Mr Arafat has not yet spelled out whether he would declare a state in all of the West Bank and Gaza, including on land still occupied by Israel, or only on those parts that have come under Palestinian self-rule since 1994.

Israel's Prime Minister, Mr Benjamin Netanyahu, has warned that the Jewish state would respond with measures of its own - a veiled reference to annexing Jewish settlements and other strategic ground in the West Bank.

Dr Abdel-Shafi led the Palestinian delegation to the Madrid Middle East peace conference in 1991, but parted ways with Mr Arafat over the omission from the 1993 Oslo accords of any guarantee of limits on the spread of Jewish settlements.
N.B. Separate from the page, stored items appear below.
-- ==== Sys2Proof/Machine/Fabric.lean ====
section
/-! DEFINITION. The Ewexia fabric (chapter 08): packets, their CRC and their checks (R265 to R270), routing (R274 to R277), link retry and
ports that leave service (R278 to R280, R556), multicast trees (R282), rank maps (R283 to R286) and injection (R287, R288). -/
namespace Sys2Proof.Machine

open Host (Outcome)

/-! ### Ports -/

namespace PortSt
def DISABLED : Nat := 0
def TRAINING : Nat := 1
def UP : Nat := 2
def DEGRADED : Nat := 3
def DOWN : Nat := 4
end PortSt

def State.port (s : State) (p : Nat) : PortState := Store.lookup (fun _ => PortState.init) s.ports p
def setPort (p : Nat) (x : PortState) (s : State) : State :=
  { s with ports := Store.update (fun _ => PortState.init) s.ports p x }
/-- STATE of fabric port `p`. -/
def State.portSt (s : State) (p : Nat) : Nat := s.fld (Reg.FAB_P_STATUS p) F.FAB_P_STATUS_STATE
def setPortSt (p v : Nat) (s : State) : State := put (Reg.FAB_P_STATUS p) F.FAB_P_STATUS_STATE v s
/-- Whether a port is usable for routing (R264). -/
def State.usable (s : State) (p : Nat) : Bool := s.portSt p == PortSt.UP || s.portSt p == PortSt.DEGRADED

/-! ### Packets -/

namespace Op
def WRITE : Nat := 0
def READ_REQ : Nat := 1
def READ_RESP : Nat := 2
def COMPLETION : Nat := 3
def MCAST_WRITE : Nat := 4
def MCAST_ACK : Nat := 5
def MESSAGE : Nat := 6
def UNIT : Nat := 7
def LINK_QUERY : Nat := 8
end Op

namespace Cls
def DATA : Nat := 0
def STAGE : Nat := 1
def REDUCE : Nat := 2
def CONTROL : Nat := 3
end Cls

/-- Bytes 0 to 27 of a packet's header (R265). -/
def packetHead (pk : Packet) : List Byte :=
  let r (lo n : Nat) : Nat := bits pk.rsv.toNat (lo + n - 1) lo
  bytesOf 2 (pk.dest.toNat + r 0 3 * 2 ^ 13) ++ bytesOf 2 (pk.src.toNat + r 3 3 * 2 ^ 13) ++
    bytesOf 2 (pk.ctx.toNat + r 6 4 * 2 ^ 12) ++ [pk.epoch] ++
    bytesOf 1 (pk.cls.toNat + pk.hops.toNat * 4 + (if pk.poison then 64 else 0) + r 10 1 * 128) ++
    bytesOf 2 pk.seq.toNat ++ bytesOf 2 pk.tag.toNat ++ bytesOf 1 (pk.op.toNat + pk.hint.toNat * 16 + r 11 2 * 64) ++ [pk.len] ++
    bytesOf 2 (pk.group.toNat + r 13 4 * 2 ^ 12) ++ bytesOf 6 pk.addr.toNat ++ [pk.code] ++
    bytesOf 1 (pk.nack.toNat + r 17 4 * 16) ++ bytesOf 4 (r 21 32)

/-- A packet as it stands on a link: its 32-byte header and its payload (R265). -/
def packetBytes (pk : Packet) : List Byte := packetHead pk ++ bytesOf 4 pk.crc.toNat ++ pk.payload

/-- The packet that bytes on a link spell (R265). -/
def readPacket (l : List Byte) : Packet :=
  let v (i n : Nat) : Nat := field l i n
  { dest := BitVec.ofNat 13 (v 0 2), src := BitVec.ofNat 13 (v 2 2), ctx := BitVec.ofNat 12 (v 4 2), epoch := BitVec.ofNat 8 (v 6 1),
    cls := BitVec.ofNat 2 (v 7 1), hops := BitVec.ofNat 4 (v 7 1 / 4), poison := bit (v 7 1) 6, seq := BitVec.ofNat 16 (v 8 2),
    tag := BitVec.ofNat 16 (v 10 2), op := BitVec.ofNat 4 (v 12 1), hint := BitVec.ofNat 2 (v 12 1 / 16),
    len := BitVec.ofNat 8 (v 13 1), group := BitVec.ofNat 12 (v 14 2), addr := BitVec.ofNat 48 (v 16 6),
    code := BitVec.ofNat 8 (v 22 1), nack := BitVec.ofNat 4 (v 23 1), crc := BitVec.ofNat 32 (v 28 4), payload := l.drop 32
    rsv := BitVec.ofNat 53 (v 0 2 / 2 ^ 13 + v 2 2 / 2 ^ 13 * 2 ^ 3 + v 4 2 / 2 ^ 12 * 2 ^ 6 + v 7 1 / 128 * 2 ^ 10 +
      v 12 1 / 64 * 2 ^ 11 + v 14 2 / 2 ^ 12 * 2 ^ 13 + v 23 1 / 16 * 2 ^ 17 + v 24 4 * 2 ^ 21) }

/-- The 8-byte fold word of a link: receiving device and port, and SEQ (R268). -/
def foldWord (dev port seq : Nat) : List Byte :=
  bytesOf 2 (dev % 8192) ++ bytesOf 1 (port % 32) ++ [0] ++ bytesOf 2 seq ++ [0, 0]

/-- The CRC of a packet on the link into port `port` of device `dev` (R268). -/
def packetCrc (dev port : Nat) (pk : Packet) : BitVec 32 :=
  BitVec.ofNat 32 (crc32c (packetHead pk ++ pk.payload ++ foldWord dev port pk.seq.toNat))

/-- A packet from this device (R265); HOPS, SEQ and CRC are set as it is sent. -/
def mkPacket (s : State) (dest ctx epoch cls op tag addr len : Nat) (payload : List Byte) : Packet :=
  { dest := BitVec.ofNat 13 dest, src := BitVec.ofNat 13 s.deviceId, ctx := BitVec.ofNat 12 ctx,
    epoch := BitVec.ofNat 8 epoch, cls := BitVec.ofNat 2 cls, hops := 0, poison := false, seq := 0,
    tag := BitVec.ofNat 16 tag, op := BitVec.ofNat 4 op, hint := 0, len := BitVec.ofNat 8 len, group := 0,
    addr := BitVec.ofNat 48 addr, code := 0, nack := 0, rsv := 0, crc := 0, payload := payload }

/-- Whether a packet is a request (R271): WRITE, READ_REQ, MESSAGE, LINK_QUERY, and UNIT. -/
def isRequest (pk : Packet) : Bool :=
  [Op.WRITE, Op.READ_REQ, Op.MESSAGE, Op.UNIT, Op.LINK_QUERY].contains pk.op.toNat

/-- CLASS matches the table of R266. -/
def classOk (pk : Packet) : Bool :=
  match pk.op.toNat with
  | 3 => true
  | 6 => pk.cls.toNat == Cls.CONTROL
  | 8 => pk.cls.toNat == Cls.CONTROL
  | 7 => pk.cls.toNat == Cls.STAGE || pk.cls.toNat == Cls.REDUCE
  | _ => pk.cls.toNat == Cls.DATA

/-- LEN is permitted for OP and fits the payload (R265, R266, R267). -/
def lenOk (pk : Packet) : Bool :=
  match pk.op.toNat with
  | 1 => pk.payload.isEmpty
  | 3 => pk.payload.isEmpty && pk.len == 0
  | 5 => pk.payload.isEmpty && pk.len == 0
  | 8 => pk.payload.isEmpty && pk.len == 0
  | 6 => pk.len == 63 && pk.payload.length == 64
  | _ => pk.payload.length == pk.len.toNat + 1

/-- The checks of R269, with the reserved groups of R282 and the reserved codes of R29 and R31. -/
def packetOk (pk : Packet) : Bool :=
  pk.rsv == 0 && decide (pk.op.toNat ≤ 8) && classOk pk && lenOk pk &&
    (if pk.op.toNat = Op.MCAST_WRITE ∨ pk.op.toNat = Op.MCAST_ACK then
      decide (1 ≤ pk.group.toNat) && decide (pk.group.toNat < 1024) else true) &&
    decide (pk.code.toNat ≤ 0x0A) && decide (pk.nack.toNat ≤ 6)

/-- The RESERVED_CODE entry of a packet that fails R269 (R24): its DETAIL holds SRC. -/
def packetReserved (pk : Packet) (s : State) : State := reservedCode .fab pk.ctx.toNat pk.src.toNat s

/-! ### Injection (R287, R288) -/

/-- Whether rule `k` applies to what leaves on port `p` with class bit `cls`, context and destination. -/
def injects (s : State) (k p cls : Nat) (ctx dest : Option Nat) : Bool :=
  let m := Reg.FAB_INJ_MATCH k
  bit (s.reg Reg.FAB_INJ_ENABLE).toNat k && bit (s.fld m F.FAB_INJ_MATCH_PORTS) p &&
    bit (s.fld m F.FAB_INJ_MATCH_CLASSES) cls &&
    (!s.on m F.FAB_INJ_MATCH_CTX_EN || ctx == some (s.fld m F.FAB_INJ_MATCH_CONTEXT)) &&
    (!s.on m F.FAB_INJ_MATCH_DEV_EN || dest == some (s.fld m F.FAB_INJ_MATCH_DEVICE))

/-- One draw of the generator of R288. -/
def xorshift (x : Nat) : Nat :=
  let x := (x ^^^ (x <<< 13)) % 2 ^ 32
  let x := x ^^^ (x >>> 17)
  (x ^^^ (x <<< 5)) % 2 ^ 32

/-- Whether a rule holds something by REORDER. -/
def State.ruleHolds (s : State) (k : Nat) : Bool :=
  (List.range 32).any fun p => (s.port p).delayed.any fun e => e.1 = k

/-- The draw for something that leaves on a port: the rule that acts with its ACTION and DEPTH, if one does. -/
def injectDraw (p cls : Nat) (ctx dest : Option Nat) (s : State) : State × Option (Nat × Nat × Nat) :=
  let rules := (List.range 32).filter fun k => injects s k p cls ctx dest
  match rules with
  | [] => (s, none)
  | k :: rest =>
    let s := when (!rest.isEmpty) (raise Reg.FAB_STATUS F.FAB_STATUS_MULTI_MATCH) s
    if s.ruleHolds k then (s, none)
    else
      let a := Reg.FAB_INJ_ACTION k
      let x := xorshift (s.fld (Reg.FAB_INJ_SEED k) F.FAB_INJ_SEED_STATE)
      let s := put (Reg.FAB_INJ_SEED k) F.FAB_INJ_SEED_STATE x s
      let limit := s.fld a F.FAB_INJ_ACTION_LIMIT
      let taken := s.fld a F.FAB_INJ_ACTION_TAKEN
      if x >>> 16 ≤ s.fld a F.FAB_INJ_ACTION_RATE ∧ (limit = 0 ∨ taken < limit) then
        let s := bump (Reg.FAB_P_INJECTED p) (put a F.FAB_INJ_ACTION_TAKEN (min 0xFFFF (taken + 1)) s)
        (s, some (k, s.fld a F.FAB_INJ_ACTION_ACTION, s.fld a F.FAB_INJ_ACTION_DEPTH))
      else (s, none)

/-! ### Sending on a port -/

/-- The link sequence of a port that control-class packets and short frames use, or that of the other packets (R273). -/
def PortState.lane (x : PortState) (ctl : Bool) : LinkSeq := if ctl then x.ctl else x.data

/-- A link sequence of a port changed. -/
def setLane (p : Nat) (ctl : Bool) (f : LinkSeq → LinkSeq) (s : State) : State :=
  let x := s.port p
  setPort p (if ctl then { x with ctl := f x.ctl } else { x with data := f x.data }) s

/-- Whether a packet travels in the control sequence (R273). -/
def onCtl (pk : Packet) : Bool := pk.cls.toNat == Cls.CONTROL

/-- A link sequence that has sent one more item, kept for replay (R278). -/
def LinkSeq.sent (l : LinkSeq) (what : Packet ⊕ Frame) : LinkSeq :=
  { l with next := (l.next + 1) % 65536, replay := l.replay ++ [(l.next, what)] }

/-- A packet as it goes onto port `p`: with the next SEQ of its link sequence and the CRC for the identity that the peer gave at
training (R265, R268). -/
def State.sealed (s : State) (p : Nat) (pk : Packet) : Packet :=
  let st := Reg.FAB_P_STATUS p
  let pk := { pk with seq := BitVec.ofNat 16 ((s.port p).lane (onCtl pk)).next }
  { pk with crc := packetCrc (s.fld st F.FAB_P_STATUS_PEER_DEVICE) (s.fld st F.FAB_P_STATUS_PEER_PORT) pk }

/-- A packet goes onto the link: it takes its SEQ and CRC, enters the replay buffer and is counted (R265, R278). -/
def putOnLink (p : Nat) (corrupt : Bool) (pk : Packet) (s : State) : State :=
  let pk := s.sealed p pk
  let s := setLane p (onCtl pk) (·.sent (.inl pk)) s
  bump (Reg.FAB_P_TX_PKTS p) (emit (if corrupt then .corrupted p (.inl pk) else .packet p pk) s)

/-- A packet goes onto the link, and what REORDER holds on the port comes nearer to its turn; what has waited for DEPTH
packets follows (R288). Each of the 32 rules holds at most one item. -/
def sendNow : Nat → Nat → Bool → Packet → State → State
  | 0, p, corrupt, pk, s => putOnLink p corrupt pk s
  | n + 1, p, corrupt, pk, s =>
    let s := putOnLink p corrupt pk s
    let x := s.port p
    let aged := x.delayed.map fun e => (e.1, e.2.1 - 1, e.2.2)
    let s := setPort p { x with delayed := aged.filter (·.2.1 ≠ 0) } s
    forEach (aged.filter (·.2.1 = 0)) (fun e s => match e.2.2 with
      | .inl q => sendNow n p false q s
      | .inr f => emit (.frame p f) s) s

/-- A packet leaves through injection (R288). -/
def throughInjection (p : Nat) (pk : Packet) (s : State) : State :=
  let (s, act) := injectDraw p pk.cls.toNat (some pk.ctx.toNat) (some pk.dest.toNat) s
  match act with
  | none => sendNow 32 p false pk s
  | some (k, action, depth) =>
    if action = 0 then s
    else if action = 1 then sendNow 32 p true pk s
    else setPort p { s.port p with delayed := (s.port p).delayed ++ [(k, depth, .inl pk)] } s

/-- Whether port `p` can send a packet now: its class has credit (R277), the replay buffer of its link sequence has room (R278), and
no packet of its class waits. -/
def State.canSend (s : State) (p : Nat) (pk : Packet) : Bool :=
  let x := s.port p
  decide (0 < x.credits.getD pk.cls.toNat 0) && decide ((x.lane (onCtl pk)).replay.length < 1024) && !x.queued.any (·.cls == pk.cls)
A champion of democratic government, Dr Abdel-Shafi resigned from the Palestinian Legislative Council last year over alleged corruption and misrule by Mr Arafat's Palestinian Authority and what he said was the council's failure to tackle it.

The former doctor commands wide respect as an "elder statesman" and won more votes than any other candidate in the 1996 legislative council elections.

His views on the Oslo process and the lack of democracy in the Palestinian Authority have struck a strong chord among ordinary Palestinians, angered by the impasse in peace talks with Israel.

An opinion poll published earlier this month by the Centre for Palestine Research and Studies in Nablus found that only 37 per cent of respondents believed the peace process with Israel would lead to the establishment of a Palestinian state. It also showed a drop in public support for Mr Arafat to 48 per cent from 61 per cent a month earlier and widespread distrust in the probity of Palestinian political institutions.